[[ RECORDS SHOWN open ]]
-- ==== Sys2Proof/Tests/Slice0.lean ====
section
/-! SUPPORT. Tests of the model: ill-formed instructions are refused, words written out field by field from Tables 2.1, 2.5,
10.2, 11.2, 12.2 and 19.2 decode, small states meet the hypotheses of the statements, and single steps give the results
the spec works out. -/
namespace Sys2Proof.Slice0
open Sys2Proof Sys2Proof.Machine Sys2Proof.Forms

-- one theorem is elaborated at a time, so that the kernel evaluations share one stack
set_option Elab.async false

/-! ### Well-formedness: one ill-formed term for each check -/

/-- No instruction of the list is well formed. -/
def allIllFormed (l : List Instr) : Bool := l.all fun i => !wellFormed i

/-- PN = 1 with PG = 0 (R47); WS = 1 with a nonzero VD (R46), legal in VFMA. -/
theorem test_wf_governing_and_suppressed : allIllFormed [
    .vand .i32 ⟨0, true⟩ ⟨1, false⟩ (.reg 1) (.reg 2), .vand .i32 ⟨0, false⟩ ⟨13, true⟩ (.reg 7) (.reg 8),
    .vld .n32 ⟨0, true⟩ ⟨1, false⟩ 1 0, .vcmp .i32 .eq ⟨0, true⟩ 1 (.reg 1) (.reg 2)] = true ∧
    wellFormed (.vfma .f32 ⟨0, false⟩ ⟨13, true⟩ (.reg 7) (.reg 8) .dyn) = true := by decide +kernel

/-- RM on an integer type (R48, R53), RS in a scalar form, SAT on a floating-point type, UN on an integer type (R52). -/
theorem test_wf_rounding_saturation_condition : allIllFormed [
    .vadd .i32 ⟨0, false⟩ ⟨1, false⟩ (.reg 1) (.reg 2) .rne false, .sfadd .rs 1 2 3, .sfcvt .i64f32 .rs 1 2,
    .vmul .f32 ⟨0, false⟩ ⟨1, false⟩ (.reg 1) (.reg 2) .rne true, .vabs .n8 ⟨0, false⟩ ⟨1, false⟩ (.reg 1) false,
    .vcmp .i32 .un ⟨0, false⟩ 1 (.reg 1) (.reg 2), .vcmps .n8 .or ⟨0, false⟩ 1 (.reg 1) 2] = true := by decide +kernel

/-- Types outside the class of the form (Table 2.5). -/
theorem test_wf_types : allIllFormed [
    .sext .n8 1 2, .zext .i8 1 2, .lds .f32 1 2 0, .bany .i64 1 0, .pcnt .n64 1 2, .vand .f32 ⟨0, false⟩ ⟨1, false⟩ (.reg 1) (.reg 2),
    .vfma .i8 ⟨0, false⟩ ⟨1, false⟩ (.reg 1) (.reg 2) .dyn, .vmin .i64 ⟨0, false⟩ ⟨1, false⟩ (.reg 1) (.reg 2),
    .vperm .b4 ⟨0, false⟩ ⟨1, false⟩ (.reg 1) (.reg 2), .vrcp .e4m3 ⟨0, false⟩ ⟨1, false⟩ (.reg 1) .dyn,
    .vlda .i16 ⟨0, false⟩ ⟨1, false⟩ 1 0, .vramax .i32 ⟨0, false⟩ 1 (.reg 1), .vstx .b4 ⟨0, false⟩ (.reg 1) (.reg 2) 3,
    .vcvt .f32 .f32 ⟨0, false⟩ ⟨1, false⟩ (.reg 1) .dyn, .vcvt .i8 .i16 ⟨0, false⟩ ⟨1, false⟩ (.reg 1) .rne,
    .vcvt .b4 .f32 ⟨0, false⟩ ⟨1, false⟩ (.reg 1) .dyn, .clred .sum .i8 1] = true := by decide +kernel

/-- Numbers out of range: VROT sizes (R23), contexts, conditions and types of the EN forms (R55, R56), and their unused fields. -/
theorem test_wf_ranges : allIllFormed [
    .vrot 257 0, .vrot 0 5, .tlclose 7 1, .tlwait 7 1 0, .tlread 7 1, .aamo .fadd .i32 false 1 2 3 0, .aamo .add .f32 false 1 2 3 0,
    .aamo .add .i32 true 1 2 3 0, .aamo .add .i32 false 1 2 3 4, .waitv .un .i64 false 0 1 2 3, .waitv .eq .i32 true 0 1 2 3,
    .mclaim false 1 0, .mclaim false 1 129, .mrel 1 0, .mrel 1 129, .mnest 6 1, .mzero 1 0, .mzero 1 33, .mwld 3 1, .mwld 55 1,
    .mstat 1 55, .mstat 1 63, .mstat 1 96, .cltbl 1 2 7] = true := by decide +kernel

/-! ### Decoding: words written out from the spec's encodings -/

/-- Every word of the list decodes to its instruction. -/
def decodesTo (l : List (Word × Instr)) : Bool :=
  l.all fun p => match decode p.1 with
    | .ok i => i == p.2
    | .error _ => false

/-- No word of the list decodes. -/
def refusesAll (l : List Word) : Bool :=
  l.all fun w => match decode w with
    | .ok _ => false
    | .error _ => true

theorem test_decode_scalar_words_1 : decodesTo [
    (0x0100_11FF_0000_0000, .add 1 7 63),
    (0x0200_22BE_0000_0000, .sub 2 10 62),
    (0x0300_337D_0000_0000, .mul 3 13 61),
    (0x0400_443C_0000_0000, .mulh 4 16 60),
    (0x0500_54FB_0000_0000, .mulhn 5 19 59),
    (0x0600_65BA_0000_0000, .div 6 22 58),
    (0x0700_7679_0000_0000, .divn 7 25 57),
    (0x0800_8738_0000_0000, .rem 8 28 56),
    (0x0900_97F7_0000_0000, .remn 9 31 55),
    (0x0A00_A8B6_0000_0000, .and 10 34 54),
    (0x0B00_B975_0000_0000, .or 11 37 53),
    (0x0C00_CA34_0000_0000, .xor 12 40 52),
    (0x0D00_DAF3_0000_0000, .shl 13 43 51),
    (0x0E00_EBB2_0000_0000, .shr 14 46 50),
    (0x0F00_FC71_0000_0000, .sra 15 49 49),
    (0x1001_0D30_0000_0000, .min 16 52 48),
    (0x1101_1DEF_0000_0000, .minn 17 55 47),
    (0x1201_2EAE_0000_0000, .max 18 58 46),
    (0x1301_3F6D_0000_0000, .maxn 19 61 45),
    (0x1401_402C_0000_0000, .slt 20 0 44),
    (0x1501_50EB_0000_0000, .sltn 21 3 43),
    (0x1601_61AA_0000_0000, .seq 22 6 42),
    (0x1703_F060_1400_0000, .sel 63 1 32 5),
    (0x1800_9A00_0000_0000, .clz 9 40)] = true := by
  decide +kernel

theorem test_decode_scalar_words_2 : decodesTo [
    (0x1902_1F80_0000_0000, .popc 33 62),
    (0x1A04_20C0_0000_0000, .sext .i16 2 3),
    (0x1B18_4140_0000_0000, .zext .n32 4 5),
    (0x2000_51BF_FFFF_FFF8, .addi 5 6 0x3FFFFFFFF8),
    (0x2100_51BF_FFFF_FFF7, .muli 5 6 0x3FFFFFFFF7),
    (0x2200_51BF_FFFF_FFF6, .andi 5 6 0x3FFFFFFFF6),
    (0x2300_51BF_FFFF_FFF5, .ori 5 6 0x3FFFFFFFF5),
    (0x2400_51BF_FFFF_FFF4, .xori 5 6 0x3FFFFFFFF4),
    (0x2500_7200_0000_003F, .shli 7 8 63),
    (0x2600_7200_0000_003E, .shri 7 8 62),
    (0x2700_7200_0000_003D, .srai 7 8 61),
    (0x2800_929F_FFFF_FFFF, .slti 9 10 0x1FFFFFFFFF),
    (0x2900_929F_FFFF_FFFE, .sltni 9 10 0x1FFFFFFFFE),
    (0x2A00_929F_FFFF_FFFD, .seqi 9 10 0x1FFFFFFFFD),
    (0x2C00_B812_3456_7892, .limm 11 0x81234567892),
    (0x2C04_C000_000A_BCDE, .limmh 12 0xABCDE),
    (0x2E00_D38F_BFFF_FFFF, .addsc 13 14 15 5 0x1FFFFFFF),
    (0x3010_1083_0000_0000, .sfadd .rd 1 2 3),
    (0x3024_1083_0000_0000, .sfsub .rne 1 2 3),
    (0x310C_4146_0000_0000, .sfmul .ru 4 5 6),
    (0x321C_4146_0000_0000, .sfcmp .or 4 5 6),
    (0x3368_7200_0000_0000, .sfcvt .n64f32 .rtz 7 8),
    (0x341D_047F_FFFF_FFC0, .lds .n64 16 17 0x3FFFFFFFC0),
    (0x3501_24C0_0000_004D, .sts .i8 18 19 77)] = true := by
  decide +kernel

theorem test_decode_control_words : decodesTo [
    (0x3800_0000_000F_FFFF, .b 0xFFFFF),
    (0x3901_4780_0000_0005, .beq 20 30 0x5),
    (0x3A01_57C0_0000_0002, .bne 21 31 0x2),
    (0x3B01_6800_000F_FFFF, .blt 22 32 0xFFFFF),
    (0x3C01_7840_000F_FFFC, .bge 23 33 0xFFFFC),
    (0x3D01_8880_000F_FFF9, .bltn 24 34 0xFFFF9),
    (0x3E01_98C0_000F_FFF6, .bgen 25 35 0xFFFF6),
    (0x3F36_9000_0000_0009, .bany .b4 41 9),
    (0x4032_A000_000F_FFF7, .ball .e5m2 42 0xFFFF7),
    (0x4100_7000_000F_FFF8, .loop 7 0xFFFF8),
    (0x4200_8000_0007_FFFF, .call 8 0x7FFFF),
    (0x4300_9280_0000_0000, .callr 9 10),
    (0x4400_02C0_0000_0000, .ret 11),
    (0x4500_0300_0000_0000, .jr 12),
    (0x4600_0000_0000_0000, .nop),
    (0x4700_0000_0000_0000, .endl)] = true := by
  decide +kernel

theorem test_decode_predicate_and_system_words : decodesTo [
    (0x5000_1A32_0000_0000, .pand 1 40 50),
    (0x5100_2A73_0000_0000, .por 2 41 51),
    (0x5200_3AB4_0000_0000, .pxor 3 42 52),
    (0x5300_4AF5_0000_0000, .pandn 4 43 53),
    (0x5400_5180_0000_0000, .pnot 5 6),
    (0x5523_8002_0000_0000, .pwhile .f32 56 2),
    (0x5624_3100_0000_0000, .pcnt .f16 3 4),
    (0x5734_5180_0000_0000, .pff .b4 5 6),
    (0x5800_1000_2000_0000, .csrr 1 0x008),
    (0x5900_0080_6000_0000, .csrw 0x018 2),
    (0x5A00_3100_C000_0000, .csrx 3 0x030 4),
    (0x5B00_5181_8400_0000, .csrs 5 0x061 6),
    (0x5C00_723F_FC00_0000, .csrc 7 0xFFF 8),
    (0x5D00_0000_4000_BEEF, .csrwi 0x010 0xBEEF),
    (0x5E00_0000_0000_0900, .vrot 256 4),
    (0x6000_0000_0000_1234, .trap 0x1234),
    (0x6100_0000_0000_0000, .tret),
    (0x6200_0240_0000_0000, .tmarm 9),
    (0x6300_0000_0000_0000, .tmoff)] = true := by
  decide +kernel

theorem test_decode_superstep_words : decodesTo [
    (0x6F00_0025_1A2B_3C4D, .segend 37 0x1A2B3C4D),
    (0x6EFF_FFFF_0000_0001, .segendNc 0xFFFFFF 1),
    (0x7000_0000_0000_002A, .phend 42),
    (0x7100_0000_0000_0028, .xcyc 40),
    (0x7200_428B_0000_0001, .xsend 4 10 11 1),
    (0x7300_634B_0000_0029, .xsendm 6 13 11 41),
    (0x7400_7200_0000_FFFF, .xsends 7 8 0xFFFF),
    (0x7804_9000_0000_0000, .sigrv true 9),
    (0x7900_A000_0000_0000, .sigrc 10),
    (0x7A00_B000_0000_0000, .sigrs 11)] = true := by
  decide +kernel

theorem test_decode_vector_words_1 : decodesTo [
    (0x8012_1800_0010_0101, .vadd .n8 ⟨3, false⟩ ⟨0, true⟩ (.reg 4) (.reg 8) .dyn true),
    (0x8128_404A_C004_80F4, .vsub .bf16 ⟨8, true⟩ ⟨149, false⟩ (.latch 1) (.reg 1031) .rtz false),
    (0x8204_688F_0CEA_0041, .vmul .i16 ⟨13, false⟩ ⟨286, false⟩ (.reg 826) (.latch 2) .dyn true),
    (0x830A_9000_1355_80B0, .vmulh .i32 ⟨18, true⟩ ⟨0, true⟩ (.reg 1237) (.reg 3077)),
    (0x8424_B918_19C0_0080, .vmin .f16 ⟨23, false⟩ ⟨560, false⟩ (.reg 1648) (.reg 4)),
    (0x8514_E15C_C014_8070, .vmax .n16 ⟨28, true⟩ ⟨697, false⟩ (.latch 5) (.reg 1027)),
    (0x8603_0800_269A_00C0, .vand .i8 ⟨33, false⟩ ⟨0, true⟩ (.reg 2470) (.latch 6)),
    (0x8719_31E5_AD05_8030, .vor .n32 ⟨38, true⟩ ⟨971, false⟩ (.reg 2881) (.reg 3073)),
    (0x8809_5A2A_3370_0000, .vxor .i32 ⟨43, false⟩ ⟨1108, false⟩ (.reg 3292) (.reg 0)),
    (0x890B_8000_4004_7FF1, .vshl .i32 ⟨48, true⟩ ⟨0, true⟩ (.latch 1) (.reg 1023) true),
    (0x8A15_AAB3_004A_0040, .vshr .n16 ⟨53, false⟩ ⟨1382, false⟩ (.reg 18) (.latch 2)),
    (0x8B01_D2F7_86B5_7FB0, .vsra .i8 ⟨58, true⟩ ⟨1519, false⟩ (.reg 429) (.reg 3069)),
    (0x8C23_FB3C_0D21_FF86, .vfma .f32 ⟨63, false⟩ ⟨1656, true⟩ (.reg 840) (.reg 4092) .ru),
    (0x8D24_2380_C014_7F78, .vfms .f16 ⟨4, true⟩ ⟨1793, false⟩ (.latch 5) (.reg 1019) .rd),
    (0x8E00_4BC5_19F8_0001, .vabs .i8 ⟨9, false⟩ ⟨1930, false⟩ (.reg 1662) true),
    (0x8F22_7000_2064_0010, .vneg .f32 ⟨14, true⟩ ⟨0, true⟩ (.reg 2073) false),
    (0x9034_9C4E_26D1_FF00, .vsel .b4 ⟨19, false⟩ ⟨2204, false⟩ (.reg 2484) (.reg 4088)),
    (0x9120_C492_C004_0016, .vrcp .f32 ⟨24, true⟩ ⟨2341, false⟩ (.latch 1) .ru),
    (0x9226_E800_33A8_0008, .vrsq .f16 ⟨29, false⟩ ⟨0, true⟩ (.reg 3306) .rd),
    (0x9329_151B_BA14_001A, .vexp2 .bf16 ⟨34, true⟩ ⟨2615, false⟩ (.reg 3717) .rs),
    (0x9421_3D60_0080_0002, .vlog2 .f32 ⟨39, false⟩ ⟨2752, false⟩ (.reg 32) .rne),
    (0x9527_6000_4014_0014, .vsigm .f16 ⟨44, true⟩ ⟨0, true⟩ (.latch 5) .rtz),
    (0x9629_8DE9_0D58_0006, .vtanh .bf16 ⟨49, false⟩ ⟨3026, false⟩ (.reg 854) .ru),
    (0x9721_B62D_93C4_0010, .vclass .f32 ⟨54, true⟩ ⟨3163, false⟩ (.reg 1265))] = true := by
  decide +kernel

theorem test_decode_vector_words_2 : decodesTo [
    (0x982B_D800_1A31_FE0A, .vscale .bf16 ⟨59, false⟩ ⟨0, true⟩ (.reg 1676) (.reg 4080) .rs),
    (0x9C2C_0EB6_C004_7DF0, .vperm .e4m3 ⟨1, true⟩ ⟨3437, false⟩ (.latch 1) (.reg 1007)),
    (0x9D34_2EFB_2708_0000, .vmov .b4 ⟨5, false⟩ ⟨3574, false⟩ (.reg 2498)),
    (0x9E12_5000_2D74_0010, .vnot .n8 ⟨10, true⟩ ⟨0, true⟩ (.reg 2909)),
    (0x992C_1806_0010_010A, .vcvt .e4m3 .f32 ⟨3, false⟩ ⟨12, false⟩ (.reg 4) .rs),
    (0x9AB0_0006_0010_00AA, .vqblk .bf16 true true ⟨12, false⟩ (.reg 4) (.reg 5) .rs),
    (0x9B40_0006_0010_0004, .vdqblk .f16 false false ⟨12, false⟩ (.reg 4) .rtz),
    (0xA008_0FFF_C01F_F011, .vadds .i32 ⟨1, true⟩ ⟨4095, false⟩ (.latch 7) 63 .dyn true),
    (0xA126_1000_3FFF_E006, .vmuls .f16 ⟨2, false⟩ ⟨0, true⟩ (.reg 4095) 62 .ru false),
    (0xA214_1802_8018_7001, .vshls .n16 ⟨3, false⟩ ⟨5, false⟩ (.reg 6) 7 true),
    (0xA311_F802_8018_7010, .vshrs .n8 ⟨63, true⟩ ⟨5, false⟩ (.reg 6) 7),
    (0xA400_1802_8018_7000, .vsras .i8 ⟨3, false⟩ ⟨5, false⟩ (.reg 6) 7),
    (0xA530_1802_8000_7000, .vbcast .e5m2 ⟨3, false⟩ ⟨5, false⟩ 7),
    (0xA620_1802_8018_7000, .vslideu .f32 ⟨3, false⟩ ⟨5, false⟩ (.reg 6) 7),
    (0xA724_1802_8018_7000, .vslided .f16 ⟨3, false⟩ ⟨5, false⟩ (.reg 6) 7),
    (0xA808_0002_8000_7000, .viota .i32 ⟨0, false⟩ ⟨5, false⟩ 7),
    (0xA92C_2002_C000_7000, .vldx .e4m3 ⟨4, false⟩ ⟨5, false⟩ (.latch 0) 7),
    (0xB020_28C0_001E_0056, .vcmp .f32 .un ⟨5, true⟩ 6 (.reg 7) (.latch 2)),
    (0xB114_28C0_001C_9004, .vcmps .n16 .gt ⟨5, false⟩ 6 (.reg 7) 9),
    (0xB200_0780_001F_D000, .vext .i8 60 (.reg 7) 61),
    (0xB304_28C0_0118_0010, .vrsum .i16 ⟨5, true⟩ 6 (.reg 70)),
    (0xB428_28E0_011C_0010, .vrmin .bf16 ⟨5, true⟩ 7 (.reg 71)),
    (0xB518_2900_0120_0010, .vrmax .n32 ⟨5, true⟩ 8 (.reg 72)),
    (0xB624_2920_0124_0010, .vramax .f16 ⟨5, true⟩ 9 (.reg 73))] = true := by
  decide +kernel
[[ RECORDS SHOWN closed ]]
● **ACTION ITEM**: Every line that holds the word "vabs" should be copied from the records.

● **TASK RESPONSE**:
    .vmul .f32 ⟨0, false⟩ ⟨1, false⟩ (.reg 1) (.reg 2) .rne true, .vabs .n8 ⟨0, false⟩ ⟨1, false⟩ (.reg 1) false,
    (0x8E00_4BC5_19F8_0001, .vabs .i8 ⟨9, false⟩ ⟨1930, false⟩ (.reg 1662) true),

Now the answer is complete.